-- ==== Sys2Proof/Machine/Copy.lean ====
section
/-! DEFINITION. The copy engine (R279 to R282, R366): operations and their operands, their progress by pieces, completion, and
the reformatting of frames. -/
namespace Sys2Proof.Machine

/-! ### Operations -/

/-- Word i of an operation's operand block. -/
def CopyOp.arg (o : CopyOp) (i : Nat) : W64 := (o.args[i]?).getD 0

/-- Bytes of one row or element (R279); pages of a `reform`. -/
def CopyOp.segLen (o : CopyOp) : Nat :=
  match o.kind with
  | .cpy | .cpy2d | .cfill => (o.arg 4).toNat
  | .cpyg | .cpys => (o.arg 5).toNat
  | .reform _ _ => (o.arg 3).toNat
  | .prog => 1

/-- Rows or elements (R279). -/
def CopyOp.segCount (o : CopyOp) : Nat :=
  match o.kind with
  | .cpy2d => (o.arg 5).toNat
  | .cpyg | .cpys => (o.arg 6).toNat
  | _ => 1

/-- Bytes that an operation writes, or pages that it converts. -/
def CopyOp.total (o : CopyOp) : Nat := o.segLen * o.segCount

/-- The context that works, with what the decoder finds, and the die or socket whose outstanding reads come back poisoned, if any (R326,
R357). -/
structure Cop where
  die    : Nat
  k      : Nat
  pasid  : Nat
  secure : Bool
  ecc    : Ecc
  far    : Option Nat := none

/-- Why an operation stops: a cause, a delegated range whose answer it waits for, or a home that no longer answers (R327). -/
inductive CopyStop
  | trap (s : State) (t : Trap) | ats (s : State) (va : W64) (write : Bool) | silent (s : State)

/-- What a copy's access that has no place comes to. -/
def copyStop (s : State) (va : W64) (write : Bool) : XFail → CopyStop
  | .trap t => .trap s t
  | .ats => .ats s va write
  | .silent => .silent s

/-- The context's operation that is in progress: the program's own copy, or the head of the queue (R280). -/
def CopyCtx.current (c : CopyCtx) : Option CopyOp := c.inner <|> c.ops.head?

/-- Changing the operation in progress. -/
def modCopy (s : State) (c : Cop) (f : CopyOp → CopyOp) : State :=
  modCc s c.die c.k fun x => if x.inner.isSome then { x with inner := x.inner.map f } else { x with ops := x.ops.modifyHead f }

/-- The transactions to other modules that the context has sent since an identifier are its own (R299, R325). -/
def Cop.own (c : Cop) (before : Nat) (va : W64) (n : Nat) (s : State) : State := ownTx before (.copy c.die c.k) c.pasid va n s

/-- What a copy's access is: every check of R162 but alignment (R281). -/
def Cop.kind (s : State) (c : Cop) (write : Bool) : AccKind := { devKind s c.pasid write 1 with secure := c.secure }

/-- Whether the reads that the operation in progress makes from a place were outstanding on a path that has failed: they complete with
poison alone (R326). -/
def copyTorn (s : State) (c : Cop) (p : Place) : Bool :=
  ((cc? s c.die c.k).bind fun x => x.current).any fun o => p.home.any fun h => decide (o.since < tornMark s c.die h)

/-- Reading the pieces of a source (R281): a wrong tag raises GRANULE, an uncorrectable read gives poison. -/
def copyRead (c : Cop) : List (Nat × Nat × W64) → State → Except CopyStop (List PByte × State)
  | [], s => .ok ([], s)
  | pc :: rest, s =>
    match agentPlace s c.die c.pasid pc.2.2 (c.kind s false) with
    | .error f => .error (copyStop s pc.2.2 false f)
    | .ok (p, s) =>
      let (s, wrong) := eccApply s p c.ecc
      let hit := c.far.isSome && (p.endpoint == c.far || copyTorn s c p)
      if homeSilent s c.die p || (copyTorn s c p && !hit) then .error (.silent s)
      else if wrong then .error (.trap s { cause := .granule, va := pc.2.2 })
      else
        let (b, s) := if hit then freeBytes s Config.poisonByte true pc.2.1
          else
            let r := readPlace (returnPlace s p pc.2.1) c.die 64 p pc.2.1 .weak 0 plainChoice
            (r.1, c.own s.freshId pc.2.2 pc.2.1 r.2)
        match copyRead c rest s with
        | .error e => .error e
        | .ok (l, s) => .ok (b ++ l, s)

/-- Reading the four bytes of an index (R279). -/
def copyIndex (c : Cop) (o : CopyOp) (e : Nat) (s : State) : Except CopyStop (Nat × State) :=
  match o.kind with
  | .cpyg | .cpys => match copyRead c (pieces (o.arg 3 + BitVec.ofNat 64 (4 * e)) 4) s with
    | .error x => .error x
    | .ok (b, s) => .ok (ofBytes (b.map fun x => x.1), s)
  | _ => .ok (0, s)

☆ ☆ ☆ ☆ ☆ ☆ ☆

#### What is being asked:
Retype exactly the span of lines from the one with "modCc s c.die" through the one with "pc :: rest, s =>"; include both ends and omit the rest of the material.

#### Your solution:
  modCc s c.die c.k fun x => if x.inner.isSome then { x with inner := x.inner.map f } else { x with ops := x.ops.modifyHead f }

/-- The transactions to other modules that the context has sent since an identifier are its own (R299, R325). -/
def Cop.own (c : Cop) (before : Nat) (va : W64) (n : Nat) (s : State) : State := ownTx before (.copy c.die c.k) c.pasid va n s

/-- What a copy's access is: every check of R162 but alignment (R281). -/
def Cop.kind (s : State) (c : Cop) (write : Bool) : AccKind := { devKind s c.pasid write 1 with secure := c.secure }

/-- Whether the reads that the operation in progress makes from a place were outstanding on a path that has failed: they complete with
poison alone (R326). -/
def copyTorn (s : State) (c : Cop) (p : Place) : Bool :=
  ((cc? s c.die c.k).bind fun x => x.current).any fun o => p.home.any fun h => decide (o.since < tornMark s c.die h)

/-- Reading the pieces of a source (R281): a wrong tag raises GRANULE, an uncorrectable read gives poison. -/
def copyRead (c : Cop) : List (Nat × Nat × W64) → State → Except CopyStop (List PByte × State)
  | [], s => .ok ([], s)
  | pc :: rest, s =>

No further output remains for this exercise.